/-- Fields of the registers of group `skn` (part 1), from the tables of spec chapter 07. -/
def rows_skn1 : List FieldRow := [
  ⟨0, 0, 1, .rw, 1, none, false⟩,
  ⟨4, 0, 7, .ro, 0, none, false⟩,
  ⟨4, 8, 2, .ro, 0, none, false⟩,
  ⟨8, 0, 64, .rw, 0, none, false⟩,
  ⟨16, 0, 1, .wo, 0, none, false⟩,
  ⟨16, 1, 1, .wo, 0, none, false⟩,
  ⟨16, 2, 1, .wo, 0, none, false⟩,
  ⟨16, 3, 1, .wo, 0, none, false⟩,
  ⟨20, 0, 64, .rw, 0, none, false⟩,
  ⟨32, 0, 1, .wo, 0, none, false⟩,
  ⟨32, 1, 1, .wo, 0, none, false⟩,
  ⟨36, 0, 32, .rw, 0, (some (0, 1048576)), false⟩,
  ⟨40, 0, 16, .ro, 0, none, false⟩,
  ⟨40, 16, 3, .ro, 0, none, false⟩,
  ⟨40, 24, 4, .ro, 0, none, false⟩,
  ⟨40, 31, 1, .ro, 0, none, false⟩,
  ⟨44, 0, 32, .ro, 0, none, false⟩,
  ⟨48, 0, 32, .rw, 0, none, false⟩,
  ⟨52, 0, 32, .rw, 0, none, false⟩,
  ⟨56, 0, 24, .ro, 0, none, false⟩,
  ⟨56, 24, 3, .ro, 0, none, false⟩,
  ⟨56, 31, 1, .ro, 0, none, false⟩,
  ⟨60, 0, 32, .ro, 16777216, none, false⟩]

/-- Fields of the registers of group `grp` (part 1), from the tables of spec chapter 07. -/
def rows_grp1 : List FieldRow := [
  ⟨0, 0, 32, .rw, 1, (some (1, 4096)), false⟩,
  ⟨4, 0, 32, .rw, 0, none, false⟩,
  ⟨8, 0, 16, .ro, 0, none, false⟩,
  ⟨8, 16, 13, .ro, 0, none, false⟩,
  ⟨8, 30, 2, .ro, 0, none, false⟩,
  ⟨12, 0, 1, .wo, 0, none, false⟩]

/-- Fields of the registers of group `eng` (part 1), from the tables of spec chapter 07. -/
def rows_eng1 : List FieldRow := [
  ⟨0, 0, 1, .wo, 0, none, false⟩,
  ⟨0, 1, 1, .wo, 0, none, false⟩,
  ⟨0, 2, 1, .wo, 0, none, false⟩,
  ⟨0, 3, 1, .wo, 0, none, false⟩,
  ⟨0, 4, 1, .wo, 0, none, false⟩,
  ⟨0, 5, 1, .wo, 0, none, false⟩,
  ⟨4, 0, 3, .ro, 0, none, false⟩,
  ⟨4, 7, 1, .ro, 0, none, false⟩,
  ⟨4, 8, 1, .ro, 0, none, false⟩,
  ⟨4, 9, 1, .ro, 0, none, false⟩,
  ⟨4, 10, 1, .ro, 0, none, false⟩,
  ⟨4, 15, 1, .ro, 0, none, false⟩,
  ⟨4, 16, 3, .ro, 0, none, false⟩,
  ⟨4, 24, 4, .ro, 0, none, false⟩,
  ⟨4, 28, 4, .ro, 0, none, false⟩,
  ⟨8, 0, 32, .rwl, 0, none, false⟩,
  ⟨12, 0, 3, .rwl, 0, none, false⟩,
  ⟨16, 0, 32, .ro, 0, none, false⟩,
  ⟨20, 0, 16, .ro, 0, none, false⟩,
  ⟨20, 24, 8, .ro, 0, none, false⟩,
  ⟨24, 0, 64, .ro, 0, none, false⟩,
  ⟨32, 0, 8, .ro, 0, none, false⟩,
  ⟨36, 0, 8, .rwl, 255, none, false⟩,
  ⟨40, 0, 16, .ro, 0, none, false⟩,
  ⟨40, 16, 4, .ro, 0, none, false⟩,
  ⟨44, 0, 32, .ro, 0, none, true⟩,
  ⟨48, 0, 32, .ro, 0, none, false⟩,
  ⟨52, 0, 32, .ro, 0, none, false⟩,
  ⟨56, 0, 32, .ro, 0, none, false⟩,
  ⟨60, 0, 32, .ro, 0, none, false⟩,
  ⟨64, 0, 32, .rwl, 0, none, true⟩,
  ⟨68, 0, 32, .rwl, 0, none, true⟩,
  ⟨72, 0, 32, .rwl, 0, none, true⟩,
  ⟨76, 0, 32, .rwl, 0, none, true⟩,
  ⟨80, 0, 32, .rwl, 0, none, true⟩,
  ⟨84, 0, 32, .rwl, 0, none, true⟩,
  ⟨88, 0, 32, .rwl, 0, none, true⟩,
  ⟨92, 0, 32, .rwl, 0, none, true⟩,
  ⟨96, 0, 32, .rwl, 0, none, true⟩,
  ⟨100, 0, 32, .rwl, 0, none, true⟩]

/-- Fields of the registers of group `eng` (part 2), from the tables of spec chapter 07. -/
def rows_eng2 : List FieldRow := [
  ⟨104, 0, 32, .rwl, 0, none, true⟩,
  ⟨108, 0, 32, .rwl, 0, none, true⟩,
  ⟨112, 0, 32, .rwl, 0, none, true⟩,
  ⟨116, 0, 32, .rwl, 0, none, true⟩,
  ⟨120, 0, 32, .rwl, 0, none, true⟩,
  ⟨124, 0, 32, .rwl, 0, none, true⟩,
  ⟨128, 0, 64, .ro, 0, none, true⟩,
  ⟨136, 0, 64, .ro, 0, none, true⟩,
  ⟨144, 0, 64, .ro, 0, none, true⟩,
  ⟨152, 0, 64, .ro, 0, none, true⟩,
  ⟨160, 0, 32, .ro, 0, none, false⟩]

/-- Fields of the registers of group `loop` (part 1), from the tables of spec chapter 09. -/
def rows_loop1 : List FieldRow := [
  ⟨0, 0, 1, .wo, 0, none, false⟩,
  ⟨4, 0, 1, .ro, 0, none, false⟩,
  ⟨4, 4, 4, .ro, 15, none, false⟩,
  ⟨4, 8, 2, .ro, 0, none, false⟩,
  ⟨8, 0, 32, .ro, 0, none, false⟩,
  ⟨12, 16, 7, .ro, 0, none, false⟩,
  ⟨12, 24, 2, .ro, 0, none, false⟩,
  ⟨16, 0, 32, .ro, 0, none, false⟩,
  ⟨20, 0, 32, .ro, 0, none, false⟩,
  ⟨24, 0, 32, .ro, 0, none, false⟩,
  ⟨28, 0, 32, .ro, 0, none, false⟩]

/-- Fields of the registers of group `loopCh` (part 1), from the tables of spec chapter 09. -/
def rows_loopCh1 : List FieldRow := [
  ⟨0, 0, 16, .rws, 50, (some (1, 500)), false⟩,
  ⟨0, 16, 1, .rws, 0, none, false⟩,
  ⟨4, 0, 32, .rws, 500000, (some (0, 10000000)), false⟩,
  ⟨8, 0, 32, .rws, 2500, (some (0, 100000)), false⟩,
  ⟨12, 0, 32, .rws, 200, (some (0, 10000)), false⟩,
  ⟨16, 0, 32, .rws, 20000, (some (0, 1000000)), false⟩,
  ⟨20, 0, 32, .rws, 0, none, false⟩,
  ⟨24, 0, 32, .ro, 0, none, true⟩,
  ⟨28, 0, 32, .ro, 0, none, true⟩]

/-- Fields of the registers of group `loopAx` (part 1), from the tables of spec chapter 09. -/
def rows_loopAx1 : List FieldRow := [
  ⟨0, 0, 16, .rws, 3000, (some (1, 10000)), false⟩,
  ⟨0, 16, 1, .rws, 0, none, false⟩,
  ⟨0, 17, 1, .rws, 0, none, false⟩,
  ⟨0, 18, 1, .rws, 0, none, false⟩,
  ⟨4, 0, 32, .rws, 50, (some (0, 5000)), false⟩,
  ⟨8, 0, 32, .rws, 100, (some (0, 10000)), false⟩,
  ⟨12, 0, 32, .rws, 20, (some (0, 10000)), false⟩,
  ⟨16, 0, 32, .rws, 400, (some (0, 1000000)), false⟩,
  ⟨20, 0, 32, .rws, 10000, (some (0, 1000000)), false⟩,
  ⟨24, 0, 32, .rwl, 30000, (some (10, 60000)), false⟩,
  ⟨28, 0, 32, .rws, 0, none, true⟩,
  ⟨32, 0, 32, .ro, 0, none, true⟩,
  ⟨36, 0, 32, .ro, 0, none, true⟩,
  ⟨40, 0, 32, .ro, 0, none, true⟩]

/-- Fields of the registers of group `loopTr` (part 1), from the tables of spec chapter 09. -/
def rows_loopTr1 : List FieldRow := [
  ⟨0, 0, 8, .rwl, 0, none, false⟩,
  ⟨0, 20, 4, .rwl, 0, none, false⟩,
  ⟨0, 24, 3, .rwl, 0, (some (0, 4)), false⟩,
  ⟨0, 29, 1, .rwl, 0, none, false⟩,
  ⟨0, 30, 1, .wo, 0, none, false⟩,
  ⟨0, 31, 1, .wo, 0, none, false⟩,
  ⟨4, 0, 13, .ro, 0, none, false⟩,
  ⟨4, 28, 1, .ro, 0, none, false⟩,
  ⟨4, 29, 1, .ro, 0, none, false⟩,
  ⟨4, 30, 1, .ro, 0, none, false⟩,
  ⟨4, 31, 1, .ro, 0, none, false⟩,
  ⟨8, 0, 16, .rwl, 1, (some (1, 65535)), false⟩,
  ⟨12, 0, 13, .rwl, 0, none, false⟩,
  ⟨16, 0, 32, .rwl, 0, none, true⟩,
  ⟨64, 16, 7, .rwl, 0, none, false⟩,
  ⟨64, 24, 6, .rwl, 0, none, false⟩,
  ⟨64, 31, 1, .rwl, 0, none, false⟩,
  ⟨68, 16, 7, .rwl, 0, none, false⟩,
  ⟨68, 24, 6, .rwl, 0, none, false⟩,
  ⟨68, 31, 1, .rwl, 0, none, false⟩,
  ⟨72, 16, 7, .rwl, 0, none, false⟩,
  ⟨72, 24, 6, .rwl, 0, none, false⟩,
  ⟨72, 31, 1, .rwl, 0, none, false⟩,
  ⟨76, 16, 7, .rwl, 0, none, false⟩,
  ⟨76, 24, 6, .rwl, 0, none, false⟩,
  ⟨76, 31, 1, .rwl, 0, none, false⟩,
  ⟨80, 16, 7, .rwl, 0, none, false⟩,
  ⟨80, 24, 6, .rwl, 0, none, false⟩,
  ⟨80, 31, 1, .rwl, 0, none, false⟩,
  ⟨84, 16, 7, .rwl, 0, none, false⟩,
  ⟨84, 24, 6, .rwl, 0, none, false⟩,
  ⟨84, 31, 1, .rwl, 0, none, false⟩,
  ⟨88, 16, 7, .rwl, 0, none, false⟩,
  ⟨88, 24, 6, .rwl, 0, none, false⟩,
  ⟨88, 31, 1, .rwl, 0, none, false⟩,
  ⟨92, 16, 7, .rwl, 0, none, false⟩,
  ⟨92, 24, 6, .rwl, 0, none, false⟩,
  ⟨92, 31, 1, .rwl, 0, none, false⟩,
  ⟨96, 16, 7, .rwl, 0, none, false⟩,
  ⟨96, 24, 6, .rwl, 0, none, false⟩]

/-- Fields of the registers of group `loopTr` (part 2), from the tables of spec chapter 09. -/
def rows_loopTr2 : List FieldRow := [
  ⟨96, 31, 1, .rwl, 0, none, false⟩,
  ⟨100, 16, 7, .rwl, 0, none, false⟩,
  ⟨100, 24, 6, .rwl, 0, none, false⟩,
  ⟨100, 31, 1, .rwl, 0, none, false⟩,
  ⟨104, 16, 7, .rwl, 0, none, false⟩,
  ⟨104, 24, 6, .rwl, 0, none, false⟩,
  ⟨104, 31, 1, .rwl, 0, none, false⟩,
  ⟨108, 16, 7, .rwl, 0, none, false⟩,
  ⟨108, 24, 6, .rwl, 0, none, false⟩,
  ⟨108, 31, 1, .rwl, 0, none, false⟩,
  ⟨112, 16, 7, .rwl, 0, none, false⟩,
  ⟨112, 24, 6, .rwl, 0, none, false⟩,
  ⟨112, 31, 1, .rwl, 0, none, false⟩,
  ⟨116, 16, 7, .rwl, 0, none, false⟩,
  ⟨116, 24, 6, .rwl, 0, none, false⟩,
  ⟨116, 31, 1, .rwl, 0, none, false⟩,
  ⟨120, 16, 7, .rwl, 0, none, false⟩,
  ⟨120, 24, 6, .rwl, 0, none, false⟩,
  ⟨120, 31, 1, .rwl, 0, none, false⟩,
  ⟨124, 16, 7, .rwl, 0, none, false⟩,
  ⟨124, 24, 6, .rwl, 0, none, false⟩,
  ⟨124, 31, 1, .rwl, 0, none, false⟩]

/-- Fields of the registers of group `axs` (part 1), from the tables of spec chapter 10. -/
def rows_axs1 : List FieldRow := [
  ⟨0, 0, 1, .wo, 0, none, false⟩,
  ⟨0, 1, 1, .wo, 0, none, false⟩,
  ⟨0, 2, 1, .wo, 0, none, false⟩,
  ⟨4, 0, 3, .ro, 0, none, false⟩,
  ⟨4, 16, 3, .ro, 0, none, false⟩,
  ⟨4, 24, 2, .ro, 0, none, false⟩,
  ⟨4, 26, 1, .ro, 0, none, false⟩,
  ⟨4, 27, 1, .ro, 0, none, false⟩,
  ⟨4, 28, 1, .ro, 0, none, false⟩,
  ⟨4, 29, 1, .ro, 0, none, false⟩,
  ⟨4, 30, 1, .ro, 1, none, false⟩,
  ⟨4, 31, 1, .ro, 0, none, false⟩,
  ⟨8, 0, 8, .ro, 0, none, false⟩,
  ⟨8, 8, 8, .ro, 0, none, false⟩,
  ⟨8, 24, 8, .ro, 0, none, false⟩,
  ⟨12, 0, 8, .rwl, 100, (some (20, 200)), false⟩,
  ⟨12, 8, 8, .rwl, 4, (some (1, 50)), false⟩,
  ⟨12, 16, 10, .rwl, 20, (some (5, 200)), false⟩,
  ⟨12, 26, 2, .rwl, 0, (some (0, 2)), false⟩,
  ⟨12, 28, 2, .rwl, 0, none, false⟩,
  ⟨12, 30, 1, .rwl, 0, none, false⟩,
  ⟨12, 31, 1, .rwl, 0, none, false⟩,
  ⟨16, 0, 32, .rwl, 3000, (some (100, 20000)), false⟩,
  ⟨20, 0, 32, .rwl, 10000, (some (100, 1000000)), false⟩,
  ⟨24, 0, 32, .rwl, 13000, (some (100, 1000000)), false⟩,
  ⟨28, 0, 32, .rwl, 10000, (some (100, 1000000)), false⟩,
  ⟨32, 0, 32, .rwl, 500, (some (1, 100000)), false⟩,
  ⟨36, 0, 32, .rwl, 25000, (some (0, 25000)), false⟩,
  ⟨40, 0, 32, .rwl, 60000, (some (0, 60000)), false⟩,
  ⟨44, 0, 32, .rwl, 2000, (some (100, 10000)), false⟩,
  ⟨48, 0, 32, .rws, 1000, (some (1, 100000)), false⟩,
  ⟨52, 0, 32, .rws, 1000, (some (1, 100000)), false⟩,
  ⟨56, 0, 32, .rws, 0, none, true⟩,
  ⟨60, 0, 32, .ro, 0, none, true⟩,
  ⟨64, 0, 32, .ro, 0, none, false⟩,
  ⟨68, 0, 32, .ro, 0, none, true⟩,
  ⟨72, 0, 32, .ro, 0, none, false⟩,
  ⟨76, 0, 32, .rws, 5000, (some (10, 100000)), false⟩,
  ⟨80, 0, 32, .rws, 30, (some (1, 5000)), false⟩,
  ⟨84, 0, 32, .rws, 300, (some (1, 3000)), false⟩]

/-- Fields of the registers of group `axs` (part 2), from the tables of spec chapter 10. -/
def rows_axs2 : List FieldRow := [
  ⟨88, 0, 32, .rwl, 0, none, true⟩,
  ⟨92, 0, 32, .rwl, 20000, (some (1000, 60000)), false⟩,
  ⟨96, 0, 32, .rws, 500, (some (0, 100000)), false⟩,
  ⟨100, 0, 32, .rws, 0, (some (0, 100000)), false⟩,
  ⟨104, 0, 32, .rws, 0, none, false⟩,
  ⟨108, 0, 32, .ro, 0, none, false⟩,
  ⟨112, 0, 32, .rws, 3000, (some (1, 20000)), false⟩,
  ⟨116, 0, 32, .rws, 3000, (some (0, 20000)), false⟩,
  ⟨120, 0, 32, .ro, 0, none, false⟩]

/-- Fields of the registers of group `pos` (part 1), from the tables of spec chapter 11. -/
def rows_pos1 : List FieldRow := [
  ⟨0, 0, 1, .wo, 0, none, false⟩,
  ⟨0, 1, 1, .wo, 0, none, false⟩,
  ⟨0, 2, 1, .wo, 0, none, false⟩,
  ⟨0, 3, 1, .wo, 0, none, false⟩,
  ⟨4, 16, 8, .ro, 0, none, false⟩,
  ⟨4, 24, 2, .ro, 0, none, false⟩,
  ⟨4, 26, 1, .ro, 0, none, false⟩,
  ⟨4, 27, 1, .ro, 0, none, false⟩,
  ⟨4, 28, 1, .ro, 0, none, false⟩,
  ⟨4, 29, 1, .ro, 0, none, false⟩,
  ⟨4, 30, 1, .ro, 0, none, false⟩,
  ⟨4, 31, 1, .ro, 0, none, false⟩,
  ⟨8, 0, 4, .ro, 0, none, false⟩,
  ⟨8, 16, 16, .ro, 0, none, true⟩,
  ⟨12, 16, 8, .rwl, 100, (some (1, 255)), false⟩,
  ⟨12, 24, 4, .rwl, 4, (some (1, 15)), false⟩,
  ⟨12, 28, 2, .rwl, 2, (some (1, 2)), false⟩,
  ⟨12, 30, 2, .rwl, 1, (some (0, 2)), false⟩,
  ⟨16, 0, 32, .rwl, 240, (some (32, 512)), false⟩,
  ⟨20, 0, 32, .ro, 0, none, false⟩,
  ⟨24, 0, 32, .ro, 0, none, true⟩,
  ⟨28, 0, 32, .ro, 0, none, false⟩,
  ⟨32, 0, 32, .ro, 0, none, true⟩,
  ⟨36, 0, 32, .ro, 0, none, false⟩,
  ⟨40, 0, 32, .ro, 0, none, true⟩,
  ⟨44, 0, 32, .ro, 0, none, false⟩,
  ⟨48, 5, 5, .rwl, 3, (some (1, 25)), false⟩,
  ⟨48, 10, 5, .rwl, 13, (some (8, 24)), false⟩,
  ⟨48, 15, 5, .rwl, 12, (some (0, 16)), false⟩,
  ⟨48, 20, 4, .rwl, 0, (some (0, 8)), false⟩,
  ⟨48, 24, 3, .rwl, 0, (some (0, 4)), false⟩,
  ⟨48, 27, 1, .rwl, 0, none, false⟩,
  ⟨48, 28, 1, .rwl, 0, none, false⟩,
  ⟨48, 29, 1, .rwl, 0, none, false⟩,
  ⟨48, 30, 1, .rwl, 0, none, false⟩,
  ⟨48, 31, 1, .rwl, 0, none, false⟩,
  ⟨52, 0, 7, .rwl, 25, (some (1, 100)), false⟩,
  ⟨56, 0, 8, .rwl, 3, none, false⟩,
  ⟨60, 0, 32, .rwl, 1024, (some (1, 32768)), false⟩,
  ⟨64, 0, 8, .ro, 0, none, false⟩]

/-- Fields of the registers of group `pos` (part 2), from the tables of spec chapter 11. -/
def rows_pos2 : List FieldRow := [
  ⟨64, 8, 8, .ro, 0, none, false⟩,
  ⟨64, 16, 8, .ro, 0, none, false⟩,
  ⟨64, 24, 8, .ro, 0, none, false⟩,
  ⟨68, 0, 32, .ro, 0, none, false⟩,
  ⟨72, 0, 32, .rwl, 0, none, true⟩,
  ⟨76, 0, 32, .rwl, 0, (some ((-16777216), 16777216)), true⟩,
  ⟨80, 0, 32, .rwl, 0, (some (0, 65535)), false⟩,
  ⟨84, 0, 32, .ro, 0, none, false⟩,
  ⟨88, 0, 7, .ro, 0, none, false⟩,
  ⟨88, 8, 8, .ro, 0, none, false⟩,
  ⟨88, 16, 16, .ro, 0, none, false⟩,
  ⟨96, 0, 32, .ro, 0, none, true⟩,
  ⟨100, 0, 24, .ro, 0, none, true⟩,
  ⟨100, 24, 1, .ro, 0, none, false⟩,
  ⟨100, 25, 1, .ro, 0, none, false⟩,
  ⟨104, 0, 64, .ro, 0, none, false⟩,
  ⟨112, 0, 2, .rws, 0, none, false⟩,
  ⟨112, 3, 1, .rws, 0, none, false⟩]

---

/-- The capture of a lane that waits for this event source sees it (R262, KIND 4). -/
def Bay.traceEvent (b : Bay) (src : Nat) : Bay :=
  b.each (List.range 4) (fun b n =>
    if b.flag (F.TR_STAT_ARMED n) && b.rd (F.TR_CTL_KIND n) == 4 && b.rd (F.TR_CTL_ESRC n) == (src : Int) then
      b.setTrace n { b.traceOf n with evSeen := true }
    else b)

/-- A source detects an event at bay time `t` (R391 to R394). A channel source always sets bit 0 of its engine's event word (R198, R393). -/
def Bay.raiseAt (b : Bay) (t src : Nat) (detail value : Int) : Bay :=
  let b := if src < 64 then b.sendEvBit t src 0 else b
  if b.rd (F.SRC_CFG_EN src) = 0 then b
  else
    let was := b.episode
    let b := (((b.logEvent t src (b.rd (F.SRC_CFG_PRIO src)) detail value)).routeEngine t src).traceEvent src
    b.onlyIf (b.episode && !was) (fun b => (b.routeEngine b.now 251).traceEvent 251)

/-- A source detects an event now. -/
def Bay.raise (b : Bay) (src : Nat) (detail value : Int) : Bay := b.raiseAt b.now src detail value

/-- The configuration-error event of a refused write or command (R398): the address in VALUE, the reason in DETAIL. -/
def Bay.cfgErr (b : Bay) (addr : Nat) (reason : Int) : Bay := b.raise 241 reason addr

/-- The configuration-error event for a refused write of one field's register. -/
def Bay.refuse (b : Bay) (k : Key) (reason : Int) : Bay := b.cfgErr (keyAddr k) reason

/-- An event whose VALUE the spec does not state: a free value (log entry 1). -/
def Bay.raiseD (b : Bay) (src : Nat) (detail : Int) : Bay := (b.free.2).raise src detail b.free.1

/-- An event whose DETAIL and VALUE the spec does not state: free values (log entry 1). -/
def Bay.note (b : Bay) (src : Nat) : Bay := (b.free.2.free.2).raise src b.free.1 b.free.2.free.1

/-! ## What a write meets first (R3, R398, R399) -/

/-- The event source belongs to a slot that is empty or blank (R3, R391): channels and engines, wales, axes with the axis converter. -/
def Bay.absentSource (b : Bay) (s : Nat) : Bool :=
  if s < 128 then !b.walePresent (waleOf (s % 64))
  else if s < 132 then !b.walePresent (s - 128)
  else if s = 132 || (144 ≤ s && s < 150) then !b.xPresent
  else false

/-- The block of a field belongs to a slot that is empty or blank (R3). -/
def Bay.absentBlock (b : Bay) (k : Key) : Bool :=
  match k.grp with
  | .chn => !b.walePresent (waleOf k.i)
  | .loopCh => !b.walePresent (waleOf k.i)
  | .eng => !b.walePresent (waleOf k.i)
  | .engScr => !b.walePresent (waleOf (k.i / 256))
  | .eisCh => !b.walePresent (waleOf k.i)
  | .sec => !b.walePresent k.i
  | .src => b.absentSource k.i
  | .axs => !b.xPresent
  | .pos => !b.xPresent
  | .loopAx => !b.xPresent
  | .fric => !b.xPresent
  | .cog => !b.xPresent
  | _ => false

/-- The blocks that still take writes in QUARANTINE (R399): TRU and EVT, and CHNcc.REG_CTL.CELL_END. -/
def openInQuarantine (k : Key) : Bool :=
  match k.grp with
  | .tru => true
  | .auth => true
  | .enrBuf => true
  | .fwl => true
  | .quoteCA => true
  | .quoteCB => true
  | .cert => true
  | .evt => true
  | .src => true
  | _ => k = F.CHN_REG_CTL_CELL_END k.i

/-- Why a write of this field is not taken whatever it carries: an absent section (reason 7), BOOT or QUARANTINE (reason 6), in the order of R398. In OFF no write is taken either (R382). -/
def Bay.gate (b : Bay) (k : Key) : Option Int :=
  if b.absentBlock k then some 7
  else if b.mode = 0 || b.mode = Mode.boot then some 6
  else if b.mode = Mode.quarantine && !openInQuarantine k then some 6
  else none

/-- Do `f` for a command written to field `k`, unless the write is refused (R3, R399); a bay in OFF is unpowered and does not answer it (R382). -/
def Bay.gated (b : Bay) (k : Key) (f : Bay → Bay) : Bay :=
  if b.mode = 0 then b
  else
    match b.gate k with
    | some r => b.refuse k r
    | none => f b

AIM OF THE TASK: Leave out every line above except those from the line with "16, .rws, 50, (some" up to and including the line with "32, .rws, 20000, (some", and copy those exactly.

ANSWER SECTION:
  ⟨0, 0, 16, .rws, 50, (some (1, 500)), false⟩,
  ⟨0, 16, 1, .rws, 0, none, false⟩,
  ⟨4, 0, 32, .rws, 500000, (some (0, 10000000)), false⟩,
  ⟨8, 0, 32, .rws, 2500, (some (0, 100000)), false⟩,
  ⟨12, 0, 32, .rws, 200, (some (0, 10000)), false⟩,
  ⟨16, 0, 32, .rws, 20000, (some (0, 1000000)), false⟩,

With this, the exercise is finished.